Born in Portsmouth, Virginia to African Methodist Episcopal minister Jeremiah Malachi Joyner and his wife Henrietta Beale. By 1876 her family moved to Providence, Rhode Island where she began singing at an early age in her father’s Pond Street Baptist Church.

In 1883, Joyner began the formal study of music at the Providence Academy of Music which was soon followed by her acceptance at the New England Conservatory of Music. By 1887, she would be performing at Boston’s Music Hall before an audience of 5,000.

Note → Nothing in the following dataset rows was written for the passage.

-- ==== Sys2Proof/Machine/Links.lean ====
section
/-!
DEFINITION. The commands of the ports (R370–R386, R391).
-/
namespace Sys2Proof.Machine

/-- An event at a port whose crucible's links work and that is in one of some states. -/
def State.atPort (s : State) (c : Cru) (n : PortIx) (ms : List PortMode) (f : Port → State) : State :=
  let x := s.crucible c
  let p := x.port n.val
  if x.linkOn && decide (p.mode ∈ ms) then f p else s

def State.putPort (s : State) (c : Cru) (n : PortIx) (p : Port) : State := s.atCrucible c (fun x => x.putPort n.val p)

/-- A link message that the partner's codewords bring: none comes past a codeword that is missing (R375). -/
def State.atMessage (s : State) (c : Cru) (n : PortIx) (f : Port → State) : State :=
  s.atPort c n [.up] (fun p => if p.bad.isEmpty then f p else s)

/-- CODEWORD_RECEIVED (R368, R375, R379). Its flits' packets arrive by their own commands, and its link messages too (log 28). -/
def execCodewordReceived (c : Cru) (n : PortIx) (w : Codeword) (s : State) : Host.Outcome State Fault Refusal :=
  .next (s.atPort c n [.up] (fun _ => if w.resent then s.oldCodeword c n w else s.newCodeword c n w))

/-- The retry request for a codeword already asked for goes out again (R378). -/
def State.askAgain (s : State) (c : Cru) (n : PortIx) (e : Missing) : State :=
  (s.atCrucible c (fun x => x.putPort n.val ((x.port n.val).bump 3))).emit [.retryRequest c n e.lane (BitVec.ofNat 12 e.number)]

/-- RETRY_REQUEST (R377): the codeword is resent, as one extra codeword. -/
def execRetryRequest (c : Cru) (n : PortIx) (number : BitVec 12) (s : State) : Host.Outcome State Fault Refusal :=
  .next (s.atPort c n [.up] (fun p =>
    match p.replay.find? (fun w => BitVec.ofNat 12 w.number == number) with
    | some w => s.resendCodeword c n w
    | none => s))

/-- RETRY_REQUEST_TIMEOUT (R378): 400 ns without a codeword asked for, which is asked for again. Which of several it is comes from
their times, which the model has not: a free choice (log 28). -/
def execRetryRequestTimeout (c : Cru) (n : PortIx) (s : State) : Host.Outcome State Fault Refusal :=
  .next (s.atPort c n [.up] (fun p =>
    match p.bad with
    | [] => s
    | [e] => s.askAgain c n e
    | e :: es =>
      let (i, s) := s.fresh
      s.askAgain c n ((e :: es).getD (Config.freeNat i % (es.length + 1)) e)))

/-- LANE_LOCK_LOSS (R381): 1 µs without symbol lock. -/
def execLaneLockLoss (c : Cru) (n : PortIx) (lane : Fin 17) (s : State) : Host.Outcome State Fault Refusal :=
  .next (s.atPort c n [.up] (fun _ => s.loseLane c n lane.val))

/-- LANE_MARGINAL (R381, R383): warned of, recorded, and swapped for the spare if one is ready. -/
def execLaneMarginal (c : Cru) (n : PortIx) (lane : Fin 17) (s : State) : Host.Outcome State Fault Refusal :=
  .next (s.atPort c n [.up] (fun p =>
    if p.active.getLsbD lane.val then
      let p := setEvent p 3
      let p := if p.spare ≠ 0x1F ∧ p.swap = none then { p with swap := some ⟨p.spare.toNat, some lane.val, false⟩ } else p
      ((s.putPort c n p).linkEvent c n 2 lane.val 0).recordLanes c n p.partner [lane.val] 1
    else s))

/-- SPARE_ADAPTED (R382): the spare is ready, LANE_SWAP is sent. -/
def execSpareAdapted (c : Cru) (n : PortIx) (s : State) : Host.Outcome State Fault Refusal :=
  .next (s.atPort c n [.up] (fun p =>
    match p.swap with
    | some w =>
      if w.sent then s
      else
        let (q, v) := { p with swap := some { w with sent := true } }.tell 2 w.spare none
        (s.putPort c n q).emit [.linkMsg c n 2 (BitVec.ofNat 8 w.spare) v]
    | none => s))

/-- A change that the partner asks for waits for its switch point, or takes effect at once if that has passed. -/
def State.scheduleChange (s : State) (c : Cru) (n : PortIx) (point : BitVec 12) (lane : Nat) (join : Bool) (out : Option Nat) : State :=
  let p := (s.crucible c).port n.val
  (s.putPort c n { p with changes := p.changes ++ [⟨numberAt p.txNext point, lane, join, out⟩] }).settlePort c n

/-- LANE_DROP (R382): the partner's drop; one already applied or on its way changes nothing. -/
def execLaneDrop (c : Cru) (n : PortIx) (lane : Fin 17) (switchPoint : BitVec 12) (s : State) :
    Host.Outcome State Fault Refusal :=
  .next (s.atMessage c n (fun p =>
    if p.active.getLsbD lane.val ∧ !p.dropping lane.val then s.scheduleChange c n switchPoint lane.val false none else s))

/-- LANE_SWAP (R382): answered with the same switch point, from which on the spare is active. The message does not name a marginal lane
that leaves: with no lane missing, it is one of the active lanes, a free choice (log 57). -/
def execLaneSwap (c : Cru) (n : PortIx) (lane : Fin 17) (switchPoint : BitVec 12) (s : State) :
    Host.Outcome State Fault Refusal :=
  .next (s.atMessage c n (fun p =>
    let q := { p with msgs := p.msgs ++ [⟨3, BitVec.ofNat 8 lane.val, switchPoint⟩] }
    let s := (s.putPort c n q).emit [.linkMsg c n 3 (BitVec.ofNat 8 lane.val) switchPoint]
    if p.active.getLsbD lane.val then s
    else
      let ls := lanesOf (p.activeAt (numberAt p.txNext switchPoint))
      if ls.length < p.width.toNat then s.scheduleChange c n switchPoint lane.val true none
      else
        let (i, s) := s.fresh
        s.scheduleChange c n switchPoint lane.val true ls[Config.freeNat i % ls.length]?))

/-- LANE_ACK (R382): the swap this end asked for takes place at its switch point. -/
def execLaneAck (c : Cru) (n : PortIx) (lane : Fin 17) (switchPoint : BitVec 12) (s : State) :
    Host.Outcome State Fault Refusal :=
  .next (s.atMessage c n (fun p =>
    match p.swap with
    | some w => if w.sent ∧ w.spare = lane.val then s.scheduleChange c n switchPoint lane.val true w.marginal else s
    | none => s))

/-- PORT_DOWN from the partner (R384). -/
def execPortDown (c : Cru) (n : PortIx) (s : State) : Host.Outcome State Fault Refusal :=
  .next (s.atMessage c n (fun _ => s.losePort c n 8 .down))

/-- KEEP_ALIVE (R386): the partner's, with the switch point past which it sends no packet flit. -/
def execKeepAlive (c : Cru) (n : PortIx) (switchPoint : BitVec 12) (s : State) : Host.Outcome State Fault Refusal :=
  .next (s.atMessage c n (fun p =>
    if p.closing then (s.putPort c n { p with keepHeard := some (numberAt p.txNext switchPoint) }).settlePort c n else s))

/-- LOCK_LOSS (R384): no lane holds lock for 10 µs. -/
def execLockLoss (c : Cru) (n : PortIx) (s : State) : Host.Outcome State Fault Refusal :=
  .next (s.atPort c n [.up] (fun _ => s.losePort c n 10 .down))

/-- DETECT_SIGNAL (R370): signal on enough lanes; the exchange page is sent. -/
def execDetectSignal (c : Cru) (n : PortIx) (lanes : BitVec 17) (s : State) : Host.Outcome State Fault Refusal :=
  .next (s.atPort c n [.detect] (fun p =>
    let sig := lanes &&& BitVec.ofNat 17 (2 ^ laneTotal n.val - 1)
    if p.inUse.minLanes.toNat ≤ laneCount sig then
      let p := { p with signal := sig, mode := .exchange }
      (s.putPort c n p).emit [.exchangePage c n (p.page c n.val)]
    else s))

/-- DETECT_TIMEOUT (R370): 1 ms without signal. -/
def execDetectTimeout (c : Cru) (n : PortIx) (s : State) : Host.Outcome State Fault Refusal :=
  .next (s.atPort c n [.detect] (fun p => s.putPort c n (p.fail 1)))

/-- EXCHANGE_PAGE (R371, R372). -/
def execExchangePage (c : Cru) (n : PortIx) (page : W64) (s : State) : Host.Outcome State Fault Refusal :=
  .next (s.atPort c n [.exchange] (fun p => (s.putPort c n (p.exchange c n.val page)).newPartner c n page))

/-- TRAIN_DONE (R373). -/
def execTrainDone (c : Cru) (n : PortIx) (passed : BitVec 17) (s : State) : Host.Outcome State Fault Refusal :=
  .next (s.atPort c n [.train] (fun p => s.putPort c n (p.trained passed ((s.store.lanes c n).map (·.1)))))

/-- CHECK_DONE (R374): failed lanes are recorded; the port is Up, checks once more, or is Down. -/
def execCheckDone (c : Cru) (n : PortIx) (failed : BitVec 17) (s : State) : Host.Outcome State Fault Refusal :=
  .next (s.atPort c n [.check] (fun p =>
    let tested := p.active ||| (if p.spare = 0x1F then 0 else laneBit p.spare.toNat)
    let q := p.checked failed
    let s := (s.putPort c n q).recordLanes c n p.partner (lanesOf (failed &&& tested)) 0
    if q.mode = .up then s.tellUp c n else s))

/-- BACKOFF_EXPIRY (R384). -/
def execBackoffExpiry (c : Cru) (n : PortIx) (s : State) : Host.Outcome State Fault Refusal :=
  .next (s.atPort c n [.down] (fun p => s.putPort c n p.toDetect))

/-- BACKOFF_RESET (R384): 10 s in Up. -/
def execBackoffReset (c : Cru) (n : PortIx) (s : State) : Host.Outcome State Fault Refusal :=
  .next (s.atPort c n [.up] (fun p => s.putPort c n { p with backoff := 1 }))

/-- RESUME_ORDERED_SET (R386): the partner answers RESUME on wake; the port is Up without negotiating. -/
def execResumeOrderedSet (c : Cru) (n : PortIx) (s : State) : Host.Outcome State Fault Refusal :=
  .next (s.atPort c n [.keepAlive] (fun p => if s.power.mode = .waking then s.putPort c n p.toUp else s))

/-- RESUME_TIMEOUT (R386): no answer within 10 µs. -/
def execResumeTimeout (c : Cru) (n : PortIx) (s : State) : Host.Outcome State Fault Refusal :=
  .next (s.atPort c n [.keepAlive] (fun _ => if s.power.mode = .waking then s.losePort c n 10 .down else s))

/-- The effect of a write to ENABLE (R370, R391). -/
def State.setEnable (s : State) (c : Cru) (n : PortIx) (value : Bool) : State :=
  let p := (s.crucible c).port n.val
  if p.enable = value then s
  else if value then s.putPort c n { p.toDetect with enable := true }
  else
    let s := s.putPort c n { p with enable := false }
    if p.mode = .up then (s.emit [.linkMsg c n 4 0 0]).losePort c n 11 .disabled
    else s.putPort c n { p.cleared with enable := false, mode := .disabled, cause := 11 }

/-- The effect of RETRAIN (R384, R391): from Up the port is lost, from Down its back-off ends. -/
def State.retrain (s : State) (c : Cru) (n : PortIx) : State :=
  let p := (s.crucible c).port n.val
  if p.mode = .up then s.losePort c n 9 .down else if p.mode = .down then s.putPort c n p.toDetect else s

/-- ENABLE. -/
def execPortEnable (a : Accessor) (c : Cru) (n : PortIx) (value : Bool) (s : State) : Host.Outcome State Fault Refusal :=
  .next (if s.reach a c then s.setEnable c n value else s)

/-- RETRAIN. -/
def execPortRetrain (a : Accessor) (c : Cru) (n : PortIx) (s : State) : Host.Outcome State Fault Refusal :=
  .next (if s.reach a c then s.retrain c n else s)

end Sys2Proof.Machine
end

Making her New York debut on April 5, 1888, at Steinway Hall she came to the attention of Adelina Patti’s manager, who recommended that she tour the West Indies with the Fisk Jubilee Singers. This was soon followed by a performance  for President Benjamin Harrison at the White House. She eventually sang for four consecutive presidents — Harrison, Grover Cleveland, William McKinley, and Theodore Roosevelt as well as the British royal family.  By 1892 she would be performing New York’s Madison Square Garden before an audience of 75,000. Her performance was so popular that she was invited to perform at the Pittsburgh Exposition in 1892 and the World’s Columbian Exposition in Chicago in 1893.  She was also the first African-American to sing at the Carnegie Hall in New York which she then followed up with a world tour.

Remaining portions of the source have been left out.